In every industrial market, from ag and mining to pulp and paper and power generation, contamination is an issue. LubriSource, Dayton, Ohio, has published a white paper, “Water & Particulate Contamination in Oil & Lubricated Systems” that delves into the problem and offers numerous solutions. It’s authored by Tony Arenas of Y2K Fluid Power, and it explains the challenges: first, understanding cleanliness requirements with specific focus on the most critical wear components; and second, applying the correct filtration system for the application that reduces contamination and stress on these components. Following this advice can extend the normal life cycle up to five times.
Contamination in various forms is among the highest contributors to system failures and can account for as much as 75 to 85% of the wear that leads to mechanical failure and downtime. There is a growing awareness that proper oil conditioning is proven effective at extending equipment life and increasing productivity, but it still requires dedicated focus, education and a planned approach.

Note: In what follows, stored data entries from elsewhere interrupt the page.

-- ==== Sys2Proof/Machine/Access.lean ====
section
/-! DEFINITION. The checks of a memory access (R174–R177, R182), the store buffer and the operations that a group
has in flight at the homes of memory (R184, R203, R321). -/

namespace Sys2Proof.Machine

/-! ## The on-chip window (R175, R295) -/

/-- Where an address in the upper region goes. -/
inductive Win where
  | outside
  | refused
  | team (t off : Nat)

def State.window (s : State) (g : Nat) (va : W64) : Win :=
  let a := va.toNat
  if a < 0xFFFFFF0000000000 then .outside
  else if 0xFFFFFF0010000000 ≤ a then .refused
  else
    let x := s.grp g
    let t := s.team x.team
    let f := s.felt t.felt
    let peer := bits a 27 24
    let off := bits a 23 0
    if x.mill.isSome then .refused
    else if peer == 15 then .team x.team off
    else match f.teams[peer]? with
      | some h => if (s.team h).retired then .refused else .team h off
      | none => .refused

/-- A team's scratchpad and accumulator allocations in bytes (R80). -/
def State.scratchSize (s : State) (t : Nat) : Nat := (s.task (s.team t).task).tcb.scratch
def State.accSize (s : State) (t : Nat) : Nat := (s.task (s.team t).task).tcb.acc

/-! ## The checks of R182 -/

/-- What an instruction's accesses ask for. -/
structure Req where
  size : Nat
  need : Need
  /-- the least alignment, where it is not the size -/
  align : Nat
  uniform : Bool
  /-- an atomic, by operation code -/
  atomic : Option Nat := none
  /-- a plain access with sc order -/
  sc : Bool := false
  krec : Bool := false
  /-- a store, which waits in the buffer for a peer that is not resident -/
  store : Bool := false

/-- A trap over a set of lanes: the mask, or 1 in the uniform form (R182, R339). -/
def laneTrap {α : Type} (q : Req) (w cause : Nat) (ls : List (Nat × W64)) (code level : Nat) : M α :=
  let m := maskOf w (fun t => ls.any (fun e => e.1 == t))
  let a := (ls.head?.map (·.2)).getD 0#64
  if q.uniform then stop (.trap cause 1#64 0 code level a)
  else stop (.trap cause m (lowLane w m) code level a)

/-- One lane's translation. -/
def transLane (g : Nat) (n : Need) (va : W64) : M Tr := do
  let s ← get
  let x := s.grp g
  match s.window g va with
  | .team t off => return .ok (.scr t off) { ld := x.ld, dom := x.dom, va := va.toNat, pasid := none, page := 0 }
  | .refused => return .fault 5 0 0
  | .outside => groupTrans g va n

def transLanes (g : Nat) (n : Need) : List (Nat × W64) → M (List (Nat × W64 × Tr))
  | [] => pure []
  | (t, va) :: r => do
    let x ← transLane g n va
    return (t, va, x) :: (← transLanes g n r)

/-- The lanes that met a given trap in translation. -/
def faultLanes (rs : List (Nat × W64 × Tr)) (cause : Nat) : List (Nat × W64) :=
  rs.filterMap (fun r => match r.2.2 with | .fault c _ _ => if c == cause then some (r.1, r.2.1) else none | _ => none)

/-- The check of every active thread (R182), in its order; the targets of the lanes. -/
def checkAccess (cx : Cx) (lanes : List (Nat × W64)) (q : Req) : M (List (Nat × Target × Used)) := do
  let s ← get
  let x := s.grp cx.g
  let mis := lanes.filter (fun l => !aligned l.2 q.align)
  if !mis.isEmpty then laneTrap q x.w 6 mis 0 0
  let prot := lanes.filter (fun l => !canonical l.2 || (match s.window cx.g l.2 with | .refused => true | _ => false))
  if !prot.isEmpty then laneTrap q x.w 5 prot 0 0
  let outb := lanes.filter (fun l => match s.window cx.g l.2 with | .team t off => decide (s.scratchSize t < off + q.size) | _ => false)
  if !outb.isEmpty then laneTrap q x.w 7 outb 0 0
  let rs ← transLanes cx.g q.need lanes
  match rs.find? (fun r => match r.2.2 with | .fault _ _ _ => true | _ => false) with
  | some (_, _, .fault c k l) => laneTrap q x.w c (faultLanes rs c) k l
  | _ => pure ()
  let misses := rs.filterMap (fun r => match r.2.2 with | .miss m => some (r.1, r.2.1, m) | _ => none)
  let denied := misses.filter (fun e => x.xfault.any (fun d => d.1 == e.2.2))
  match denied.head? with
  | some e => laneTrap q x.w 4 (denied.map (fun d => (d.1, d.2.1))) (((x.xfault.find? (fun d => d.1 == e.2.2)).map (·.2)).getD 6) 0
  | none => pure ()
  if !misses.isEmpty then stop (.suspend ((misses.map (fun e => e.2.2)).dedup))
  let oks := rs.filterMap (fun r => match r.2.2 with | .ok t u => some (r.1, r.2.1, t, u) | _ => none)
  let keeps := oks.filter (fun e => match e.2.2.1 with | .keep _ _ => true | _ => false)
  let small := if q.size < 8 then keeps else []
  if !small.isEmpty then laneTrap q x.w 6 (small.map (fun e => (e.1, e.2.1))) 0 0
  if !keeps.isEmpty && (q.atomic.isSome || q.sc) then laneTrap q x.w 9 (keeps.map (fun e => (e.1, e.2.1))) 0 0
  let hosts := oks.filter (fun e => match e.2.2.1 with
    | .host _ _ => (match q.atomic with | some o => !(o == 0 || o == 6 || o == 7) | none => q.krec)
    | .cxl _ _ => (match q.atomic with | some o => !(o == 0 || o == 6 || o == 7) | none => q.krec)
    | .keep _ _ => false
    | _ => q.krec)
  if !hosts.isEmpty then laneTrap q x.w 8 (hosts.map (fun e => (e.1, e.2.1))) 0 0
  let away := oks.filterMap (fun e => match e.2.2.1 with | .scr t _ => if (s.team t).resident then none else some t | _ => none)
  if !away.isEmpty && !q.store then stop (.peer away.dedup)
  return oks.map (fun e => (e.1, e.2.2.1, e.2.2.2))

/-! ## Watchpoints of a group's instruction (R397, R398) -/

/-- The least of some addresses. -/
def leastAddr : List W64 → Option W64
  | [] => none
  | a :: as => match leastAddr as with
    | none => some a
    | some b => some (if b.toNat < a.toNat then b else a)

-- DEDUCED: log 74
/-- The watchpoints of a die that some accesses touch: index, watchpoint, lowest watched address touched. -/
def watchHits (s : State) (die ld : Nat) (dom : W16) (rd wr : Bool) (ranges : List (W64 × Nat)) : List (Nat × Watch × W64) :=
  ((s.die die).watches).filterMap (fun e =>
    let w := e.2
    if w.on && w.ld == ld && w.dom == dom && ((rd && w.rd) || (wr && w.wr)) then
      (leastAddr ((ranges.filter (fun r => decide (r.1.toNat < w.start.toNat + w.len) && decide (w.start.toNat < r.1.toNat + r.2))).map
        (fun r => n64 (max r.1.toNat w.start.toNat)))).map (fun a => (e.1, w, a))
    else none)

-- DEDUCED: log 74
/-- The one match that is reported (R398): a watchpoint that stops goes first; the address is the lowest that any match touched. -/
def watchHit (s : State) (die ld : Nat) (dom : W16) (rd wr : Bool) (ranges : List (W64 × Nat)) : Option (Nat × Watch × W64) :=
  let hits := watchHits s die ld dom rd wr ranges
  let a := (leastAddr (hits.map (·.2.2))).getD 0#64
  match hits.find? (fun h => h.2.1.stop) with
  | some h => some (h.1, h.2.1, a)
  | none => hits.head?.map (fun h => (h.1, h.2.1, a))

-- DEDUCED: log 74
/-- A unit whose accesses touch a watched range: its record, and the stop where a watchpoint asks for one. A unit that the RUR trap
awaits does not match. -/
def watchUnit (cx : Cx) (rd wr : Bool) (ranges : List (W64 × Nat)) : M Unit := do
  let s ← get
  let x := s.grp cx.g
  let traps := x.trapmask.getLsbD 0 && ((look s.runs (siteOf x)).any (fun r => r.rur.isSome))
  if x.unmatched = some (cx.upc, true) || traps then pure ()
  else match watchHit s (dieOf x) x.ld x.dom rd wr ranges with
    | none => pure ()
    | some (i, w, a) =>
      let index := i + (if wr && w.wr then 8 else 0)
      if w.stop then stop (.debug evWstop index a)
      else modify (fun s => s.traceG cx.g evWstop cx.pc a 0#64 index)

The ingression of moisture and particulate contamination is unavoidable in any type of equipment or machine that uses hydraulic or lube oil. And, says the paper, contamination comes in many forms – even unexpected ones like detergents and chemicals. Different applications, conditions and environments pose a challenge in choosing the correct filtration system — there is no one solution that fits all applications.

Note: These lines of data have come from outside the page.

/-! ## The copy unit of a core (R237, R240, R244) -/

-- DEDUCED: log 41
/-- COPY_COMMAND_START (R237): the group's earlier stores are acknowledged; the index list is read (R231). -/
def startCopy (s : State) (c : Copy) : Bool :=
  let x := s.grp c.gid
  let home (w : Target × List W8) : Bool := match w.1 with | .host _ _ => true | .cxl _ _ => true | _ => false
  (s.team c.team).resident && inPlace x && !c.started && c.queue.isNone && (s.ldev c.ld).tdisp != .error
    && x.sb.all (fun e => decide (c.id < e.id) || e.acked.getLsbD (if e.writes.any home then 5 else 4))
-- DEDUCED: log 41
def indexList (s : State) (c : Copy) : List W32 :=
  if pkKind c.pk == 1 then gen (pkRows c.pk) (fun r => le32 (slice (s.seeT (.scr c.team (pkIdx c.pk)) (4 * pkRows c.pk)) (4 * r) 4)) else []
/-- The state once the list has been read. -/
def State.indexed (s : State) (c : Copy) : State := if pkKind c.pk == 1 then s.sawT (.scr c.team (pkIdx c.pk)) (4 * pkRows c.pk) else s
def execCopyCommandStart (cmd : Nat) (s : State) : Host.Outcome State Fault Refusal :=
  match s.copy cmd with
  | none => event s
  | some c => if startCopy s c then event ((s.indexed c).setCopy { c with started := true, index := indexList s c }) else event s

/-- Receivers that can take chunks now, and the chunks that some of them lack: none whose bitmap the issuing group has still to
clear (R234). -/
def openReceivers (s : State) (c : Copy) : List (Nat × List Nat) :=
  c.left.filter (fun e => (s.team e.1).resident && !(s.team e.1).retired && !e.2.isEmpty
    && !(c.queue.isNone && (s.grp c.gid).sb.any (fun b => anyOverlap (entrySpots b) [(.scr e.1 (pkBm c.pk), pkBmBytes c.pk)])))
def openChunks (s : State) (c : Copy) : List Nat := sortN ((openReceivers s c).flatMap (·.2))

/-- One chunk of a command (R229–R234): read once, landed at every receiver that can take it, kept for the others. -/
def moveChunk (die task writer : Nat) (c : Copy) (k : Nat) : M Unit := do
  let s ← get
  let ps := copyPieces c.pk k
  let (data, rs, bad) ← match look c.heldData k with
    | some d => pure (d, [], false)
    | none =>
      if pkKind c.pk == 3 then do
        let (ws, rs) ← storePieces die c ps
        modify (fun s => s.engineWrite task writer ws)
        pure ([], rs, false)
      else do
        let (bs, rs, bad) ← readPieces die c ps
        pure (if bad then List.replicate bs.length 0#8 else bs, rs, bad)
  let takers := ((openReceivers s c).filter (fun e => e.2.contains k)).map (·.1)
  let left := c.left.map (fun (e : Nat × List Nat) => (e.1, if takers.contains e.1 || (s.team e.1).retired then e.2.filter (· != k) else e.2))
  let later := left.any (fun e => e.2.contains k)
  let c2 : Copy := { c with
    left := left
    heldData := if later then ins c.heldData k data else erase c.heldData k
    heldRanges := if later then ins c.heldRanges k (if (look c.heldData k).isSome then (look c.heldRanges k).getD [] else rs) else erase c.heldRanges k
    sparse := if bad then some (match c.sparse with | some j => min j k | none => k) else c.sparse }
  takers.forM (landChunk c k data)
  modify (fun s => (s.setCopy c2).watchChunk die c2 (pkKind c.pk == 3) rs)

-- DEDUCED: log 42
/-- A chunk of a command, with what its faults do (R235): DETAIL 1 for a keep page, 3 for a request that failed, 2 for a translation, with its code
and level. -/
def State.copyChunk (s : State) (die task writer : Nat) (c : Copy) (k : Nat) : State :=
  match (moveChunk die task writer c k).run s with
  | .ok (_, s') => s'
  | .error (.suspend m) => (s.requestPages none m).setCopy { c with awaiting := m }
  | .error (.fail cause code level _) =>
    s.setCopy { c with left := [], fault := some (k, if cause == 0 then code else 2, detailOf code level) }
  | .error _ => s

/-- A page whose request the host has not answered. -/
def State.outstanding (s : State) (m : Miss) : Bool :=
  (s.ldev m.ld).trs.any (fun e => e.2 == m) || (s.ldev m.ld).ungranted.any (fun e => e.2 == m) || (s.ldev m.ld).prgs.any (fun p => p.miss.contains m)

/-- The command a copy unit serves next: the highest task priority, then the one served longest ago (R240). -/
def nextCommand (prio : Copy → Nat) (cs : List Copy) : Option Copy :=
  cs.foldl (fun (b : Option Copy) c =>
    match b with
    | none => some c
    | some d => if prio d < prio c || (prio c == prio d && c.turn < d.turn) then some c else some d) none

/-- The commands of a core's copy unit that can go on. -/
def unitCommands (s : State) (core : Nat) : List Copy :=
  s.copies.filter (fun c => c.queue.isNone && c.started && (s.grp c.gid).core == core && inPlace (s.grp c.gid) && (s.team c.team).resident
    && (s.ldev c.ld).tdisp != .error
    && !c.awaiting.any s.outstanding && (copyDone s c || !(openChunks s c).isEmpty))

/-- COPY_UNIT_CHUNK (R240): one chunk, chosen among those left by `pick`; a command with nothing left ends. -/
def execCopyUnitChunk (core : Fin 192) (pick : Nat) (s : State) : Host.Outcome State Fault Refusal :=
  match nextCommand (fun c => (s.task (s.grp c.gid).task).prio) (unitCommands s core.val) with
  | none => event s
  | some c =>
    if copyDone s c then event (s.endCopy c)
    else
      let ks := openChunks s c
      let c1 : Copy := { c with turn := s.nextId }
      let s1 := ({ s with nextId := s.nextId + 1 }).copyChunk (core.val / 24) (s.grp c.gid).task core.val c1 (ks.getD (pick % ks.length) 0)
      match s1.copy c.id with
      | some d => if copyDone s1 d then event (s1.endCopy d) else event s1
      | none => event s1

end Sys2Proof.Machine
end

To control contamination, the first recommendation is to set cleanliness target levels that reflect reliability goals and application specific requirements. The paper includes a discussion of ISO Cleanliness Codes to aid in the process. Then users should take specific actions to achieve those targets.
For instance, it’s best to keep contaminants out if at all possible. For example, users should filter new oil, install good-quality breathers, upgrade seals and use hydraulic cylinder rod boots. Removing contaminants might require higher-efficiency or better-quality filters, and secondary filtration. That can include:
Spin-on type filters. On mobile two-wheel filter carts or stationary systems, the elements can have varying levels of Beta efficiency ratios. (The higher the Beta number, the higher the efficiency or effective removal the element can capture during a pass.) This is important when sizing, not only to ensure the correct level of cleanliness the system requires but also how fast or efficient it has to be to keep up with the ingression rates. Key points to keep in mind when selecting a filter cart include reservoir volume, required ISO Cleanliness level, type of oil, and the power source.
Depth-type filtration systems. Depth media can come in many forms from point-of-use inline solutions with or without pressure and flow regulating valves to mobile and stationary plug-and-play systems. The paper discusses benefits of using this type of system, how it compares to spin-on products, and where they are recommended.
Membrane technology. The concept behind membrane technology is an oil impermeable membrane inside an opposing directional dry/clean air path to which there is a less-populated cluster of dry air molecules, causing the air molecules to permeate through the membrane and attach to the dry clean air. This is exhausted out as a pure invisible air/water mist. This type of unit is unique in the fact that it can act like a vacuum dehydrator and remove free, emulsified and dissolved water and gasses from the oil.
Vacuum dehydration is by far most effective at rapid water removal. These systems also typically contain some form of particulate removal before returning the oil back to the sump. They use vacuum to lower the effective boiling point of water or emulsions and exhaust them as gas or steam. Vacuum dehydration is used in critical high-cost components or systems that cannot be easily shut down for maintenance, or where the cost of breakdowns exceeds the presumable cost to prevent an unexpected shut down.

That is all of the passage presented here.